:: Given data ::

theorem mislocked_keeps : (mislocked s).asm = (evaluateFlow (clearPhase s)).asm ∧
    (mislocked s).planner.counters.mislock = bump s.planner.counters.mislock ∧
    Beside ((clearPhase s).setPlanner (mislocked s).planner) (mislocked s) := by
  obtain ⟨p, made, -, -, counters, -⟩ := mapTargetMislocks_planner (fun n => satAdd 3 n 1) (evaluateFlow (clearPhase s))
  have kept := Beside.ofRest ((KeepsRest.moves (clearPhase s)).evaluateFlow (.refl _))
  have planner : (evaluateFlow (clearPhase s)).planner = s.planner := (evaluateFlow_keeps _).1
  have count : p.counters.mislock = s.planner.counters.mislock := by rw [counters, planner]
  unfold mislocked
  rw [made]
  exact ⟨rfl, congrArg bump count,
    ⟨kept.resume, kept.sense, kept.supply, kept.console, kept.pending, kept.counted, Planner.Leads.refl _, kept.lost, kept.attn⟩⟩

theorem mislocked_beside : Beside ((clearPhase s).setPlanner (mislocked s).planner) (penalized .mislock (mislocked s)) :=
  have M := KeepsRest.moves (mislocked s)
  ((mislocked_keeps s).2.2.trans ((Beside.ofRest (M.settle (M.closeStream _ (.refl _)))).addSkip _)).trans (.ofRest (.takeNotices _))

theorem mislocked_intake : (penalized .mislock (mislocked s)).asm.intake = s.asm.intake := by
  have closed : Aside True True False (mislocked s) (penalized .mislock (mislocked s)) :=
    ((((Aside.refl _ _ _ _).closeStream _).settle).addSkip _).takeNotices
  have evaluated := (KeepsChoice.moves (clearPhase s)).evaluateFlow (.refl _)
  rw [closed.intake, (mislocked_keeps s).1]
  exact evaluated.asm.intake

end

/-- The target of a FRONTIER stream counts the mislock (R33, R64). -/
theorem mislocked_frontier {s : State} (frontier : s.planner.stream.purpose = .frontier) :
    (mislocked s).planner.frontier = { s.planner.frontier with mislocks := min 3 (s.planner.frontier.mislocks + 1) } ∧
      (mislocked s).planner.list = s.planner.list := by
  have planner : (evaluateFlow (clearPhase s)).planner = s.planner := (evaluateFlow_keeps _).1
  unfold mislocked mapTargetMislocks
  rw [planner, frontier]
  exact ⟨rfl, show (evaluateFlow (clearPhase s)).planner.list = s.planner.list by rw [planner]⟩

/-- The target of a REPAIR stream counts the mislock (R33, R64). -/
theorem mislocked_repair {s : State} (repair : s.planner.stream.purpose = .repair) :
    (mislocked s).planner.list =
      s.planner.list.map (fun e => if e.active then { e with mislocks := min 3 (e.mislocks + 1) } else e) := by
  have planner : (evaluateFlow (clearPhase s)).planner = s.planner := (evaluateFlow_keeps _).1
  unfold mislocked mapTargetMislocks
  rw [planner, repair]
  rfl

/-- The penalty of a closed stream raises the skip score (R76). -/
theorem Reporting.skipRaised {s m : State} {close : Close} (h : Reporting s m) (awake : ¬ Withdrawn s) :
    SkipRaised s (penalized close m) 8 := by
  have ended := (KeepsRest.moves m).settle ((KeepsRest.moves m).closeStream close (.refl m))
  refine ⟨fun w => absurd w awake, fun _ => ?_⟩
  unfold penalized
  rw [(KeepsRest.takeNotices _).health, (addSkip_scores (by rw [ended.health, h.health]; exact awake) 8).1, ended.health, h.health]
  rfl

/-! ### The statement (O27) -/

/-- The search reads the store, the cursor and the parameters. -/
theorem chooseOffset_left (s : State) (rest : List IntakeEntry) (x : IntakeEntry) : chooseOffset (left s rest) x = chooseOffset s x := by
  have agreed : ∀ (l : List Frame) (q : Int), agreements (left s rest) q l = agreements s q l := by
    intro l
    induction l with
    | nil => exact fun _ => rfl
    | cons f later ih => exact fun q => congrArg (f.agrees (comparedFrame s q) :: ·) (ih (q + 1))
  unfold chooseOffset
  refine congrArg (fun p => List.find? p _) (funext fun d => ?_)
  unfold offsetMatches
  rw [agreed]
  rfl

section
variable {s : State} {x : IntakeEntry} {rest : List IntakeEntry} (front : s.asm.intake = x :: rest) (accepted : Accepted s x)

include front accepted

theorem completes_compared (phase : s.asm.align.phase = .searching) (next : x.bn = s.asm.align.expected) (below : x.bn < s.asm.align.target)
    (none : chooseOffset s x = none) :
    Completes .placement s (fun t =>
      t.asm.intake = rest ∧ t.asm.align.expected = x.bn + 1 ∧
      t.asm.counters = { s.asm.counters with compared := bump s.asm.counters.compared } ∧ Reported s t x.cls true ∧
      (StreamIsCurrent s → s.planner.stream.purpose = .repair → x.bn + 1 ≤ s.planner.stream.servedLast →
        s.planner.active = true → plannerMayRead s = true → s.health.Sound → t.health.rough = s.health.rough →
        t.asm.align = { s.asm.align with expected := x.bn + 1 } ∧
          t.planner.stream = { s.planner.stream with expected := x.bn + 1 } ∧ t.store = s.store) ∧
      t.resume = s.resume ∧ OnlyRaised [.health, .repairOverflow] s t ∧ SensesStay s t) := by
  refine completes_accepted front accepted ?_
  rw [placeAccepted_compared (s := left s rest) phase next below ((chooseOffset_left s rest x).trans none)]
  have undisturbed := compareOnly_undisturbed (s := left s rest) (x := x) rfl
  obtain ⟨intake, expected, -, beside, v, delivered⟩ := compareOnly_concluded x (left s rest)
  have raised := onlyRaised_beside beside
  have senses := sensesStay_beside beside
  have scores := delivered.reported accepted.2.2.2
  generalize takeNotices (compareOnly x (left s rest)) = t at *
  exact ⟨intake, expected, beside.counted, scores,
    fun current repair room active reads sound rough => undisturbed current repair room active reads accepted.2.2.2 sound rough,
    beside.resume, raised, senses⟩

theorem completes_anchors {d : Int} (phase : s.asm.align.phase = .searching) (next : x.bn = s.asm.align.expected)
    (below : x.bn < s.asm.align.target) (chosen : chooseOffset s x = some d) :
    Completes .placement s (fun t =>
      t.asm.intake = rest ∧ t.asm.align.expected = x.bn + 1 ∧
      t.asm.counters = { placedCounters s x d with seam := bump s.asm.counters.seam } ∧ PlacedAt s t x d ∧
      (t.asm.align.phase = .none ∨ t.asm.align = { s.asm.align with phase := .anchored, offset := d, expected := x.bn + 1 }) ∧
      (StreamIsCurrent s →
        t.planner.stream.state ≠ .searching ∧
          (t.planner.stream.state = .anchored →
            t.planner.stream.expected = x.bn + 1 ∧ t.planner.stream.offset = d)) ∧
      Reported s t x.cls true ∧ t.resume = s.resume ∧ OnlyRaised [.health, .repairOverflow] s t ∧ SensesStay s t) := by
  refine completes_accepted front accepted ?_
  rw [placeAccepted_anchors (s := left s rest) phase next below ((chooseOffset_left s rest x).trans chosen)]
  have placed := placeAt_placed x d (some d) true (left s rest)
  have anchors := placeAt_anchors x d true (s := left s rest)
  obtain ⟨intake, expected, align, beside, v, delivered⟩ := placeAt_concluded x d (some d) true (left s rest)
  have raised := onlyRaised_beside beside
  have senses := sensesStay_beside beside
  have counted := beside.counted.trans (afterPlacing_placedCounters (left s rest) x d true)
  have scores := delivered.reported accepted.2.2.2
  generalize takeNotices (placeAt x d (some d) true (left s rest)) = t at *
  exact ⟨intake, expected, counted, placed, align.symm, anchors, scores, beside.resume, raised, senses⟩

theorem completes_broken (other : x.bn ≠ s.asm.align.expected)
    (unexplained : s.asm.align.phase = .searching ∨ x.bn < s.asm.align.expected ∨ s.asm.align.expected + 4 < x.bn ∨ s.link.lost = false) :
    Completes .placement s (fun t =>
      t.asm.intake = rest ∧ t.asm.align.expected = s.asm.align.expected ∧ t.asm.align.phase = .none ∧
      t.asm.counters = { s.asm.counters with discontinuity := bump s.asm.counters.discontinuity } ∧
      (StreamIsCurrent s → ClosedWithCease s t ∧ SkipRaised s t 8) ∧
      t.health.erasure = s.health.erasure ∧ t.resume = s.resume ∧ OnlyRaised [.health, .repairOverflow] s t ∧
      SensesStay s t) := by
  refine completes_accepted front accepted ?_
  rw [placeAccepted_broken (s := left s rest) other unexplained]
  have aside := discontinuity_aside (left s rest)
  have beside := discontinuity_beside (left s rest)
  have erasure := discontinuity_erasure (left s rest) accepted.2.2.2
  have raised := onlyRaised_beside beside
  have senses := sensesStay_beside beside
  have closes (current : StreamIsCurrent s) : ClosedWithCease s (takeNotices (discontinuity (left s rest))) ∧
      SkipRaised s (takeNotices (discontinuity (left s rest))) 8 := by
    have report := reporting_cleared s rest (fun c => { c with discontinuity := bump c.discontinuity })
    rw [discontinuity_current (s := left s rest) current]
    exact ⟨report.closedWithCease current.2 rfl rfl accepted.2.2.2, report.skipRaised accepted.2.2.2⟩
  generalize takeNotices (discontinuity (left s rest)) = t at *
  refine ⟨aside.intake, aside.expected, ?_, beside.counted, closes, erasure, beside.resume, raised, senses⟩
  rcases aside.align with same | cleared
  · exact congrArg Align.phase same
  · exact cleared

theorem completes_mislock (phase : s.asm.align.phase = .searching) (next : x.bn = s.asm.align.expected)
    (beyond : s.asm.align.target ≤ x.bn) (current : StreamIsCurrent s) :
    Completes .placement s (fun t =>
      t.asm.intake = rest ∧ t.asm.counters = s.asm.counters ∧
      t.planner.counters.mislock = bump s.planner.counters.mislock ∧ ClosedWithCease s t ∧ SkipRaised s t 8 ∧
      (s.planner.stream.purpose = .frontier → s.planner.list.find? RepairEntry.active = none → Steady s →
        t.planner.frontier = { s.planner.frontier with mislocks := min 3 (s.planner.frontier.mislocks + 1) }) ∧
      (s.planner.stream.purpose = .repair → Steady s →
        (∀ e ∈ s.planner.list, e.active = true → e.attempts < effectiveRetry s) →
        t.planner.list.map (fun e => (e.first, e.last, e.mislocks)) =
          s.planner.list.map (fun e => (e.first, e.last, if e.active then min 3 (e.mislocks + 1) else e.mislocks))) ∧
      t.resume = s.resume ∧ OnlyRaised [.health, .repairOverflow] s t ∧ SensesStay s t) := by
  refine completes_accepted front accepted ?_
  rw [placeAccepted_mislock (s := left s rest) phase next beyond, mislock_current (s := left s rest) current]
  have cleared : Reporting s (evaluateFlow (clearPhase (left s rest))) := reporting_cleared s rest id
  have report : Reporting s (mislocked (left s rest)) := cleared.mislocked
  have closes := report.closedWithCease (close := .mislock) current.2 rfl rfl accepted.2.2.2
  have raises := report.skipRaised (close := .mislock) accepted.2.2.2
  have intake := mislocked_intake (left s rest)
  have beside := mislocked_beside (left s rest)
  have raised := onlyRaised_beside beside
  have senses := sensesStay_beside beside
  have counted : (penalized .mislock (mislocked (left s rest))).planner.counters.mislock = bump s.planner.counters.mislock :=
    (congrArg PlannerCounters.mislock beside.planner.answers).trans (mislocked_keeps (left s rest)).2.1
  have frontier (purpose : s.planner.stream.purpose = .frontier) (none : s.planner.list.find? RepairEntry.active = none)
      (steady : Steady s) : (penalized .mislock (mislocked (left s rest))).planner.frontier =
        { s.planner.frontier with mislocks := min 3 (s.planner.frontier.mislocks + 1) } := by
    obtain ⟨counts, list⟩ := mislocked_frontier (s := left s rest) purpose
    have unserved : (mislocked (left s rest)).planner.list.find? RepairEntry.active = .none := (congrArg _ list).trans none
    rw [(report.steadily steady).2.1, (report.streamOver current.2 rfl rfl).frontier,
      closeStream_checked (report.stream.symm ▸ current.2) rfl rfl, unserved]
    exact counts
  have list (purpose : s.planner.stream.purpose = .repair) (steady : Steady s)
      (below : ∀ e ∈ s.planner.list, e.active = true → e.attempts < effectiveRetry s) :
      (penalized .mislock (mislocked (left s rest))).planner.list.map (fun e => (e.first, e.last, e.mislocks)) =
        s.planner.list.map (fun e => (e.first, e.last, if e.active then min 3 (e.mislocks + 1) else e.mislocks)) := by
    have limit : effectiveRetry (Machine.ceased (mislocked (left s rest))) = effectiveRetry s :=
      effectiveRetry_congr (congrArg Health.rough report.health) (congrArg (fun c => c.params.retryLimit) report.console)
    rw [(report.steadily steady).2.1, (report.streamOver current.2 rfl rfl).list,
      closeStream_checked (report.stream.symm ▸ current.2) rfl rfl, exhaust_congr report.served,
      exhaust_below fun e found => limit.symm ▸ below e (List.mem_of_find?_eq_some found) (List.find?_some found)]
    show ((mislocked (left s rest)).planner.list.map _).map _ = _
    rw [mislocked_repair (s := left s rest) purpose, List.map_map, List.map_map]
    refine List.map_congr_left fun e _ => ?_
    by_cases served : e.active = true
    · simp [served]
    · simp [served]
  generalize penalized .mislock (mislocked (left s rest)) = t at *
  exact ⟨intake, beside.counted, counted, closes, raises, frontier, list, beside.resume, raised, senses⟩

end

/-- Settles O27: the search by its specification, and the four outcomes one by one. -/
theorem alignmentSearch : Obligations.AlignmentSearch := by
  refine ⟨offsetMatches_iff, fun s x => ⟨chooseOffset_none_iff s x, chooseOffset_some_iff s x⟩,
    fun x rest s front accepted => ⟨fun phase next below none => ?_, fun d phase next below chosen => ?_,
      fun phase next beyond current => ?_, fun other unexplained => ?_⟩⟩
  · exact completes_compared front accepted phase next below none
  · exact completes_anchors front accepted phase next below chosen
  · exact completes_mislock front accepted phase next beyond current
  · exact completes_broken front accepted other unexplained

end Sys2Proof.Claims
end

:::

Your objective: Of the entries above, repeat exactly the lines from the line with "((mislocked_keeps s).2.2.trans ((Beside.ofRest" through the line with "theorem mislocked_intake : (penalized", both of them included.

Answer to this task:
  ((mislocked_keeps s).2.2.trans ((Beside.ofRest (M.settle (M.closeStream _ (.refl _)))).addSkip _)).trans (.ofRest (.takeNotices _))

theorem mislocked_intake : (penalized .mislock (mislocked s)).asm.intake = s.asm.intake := by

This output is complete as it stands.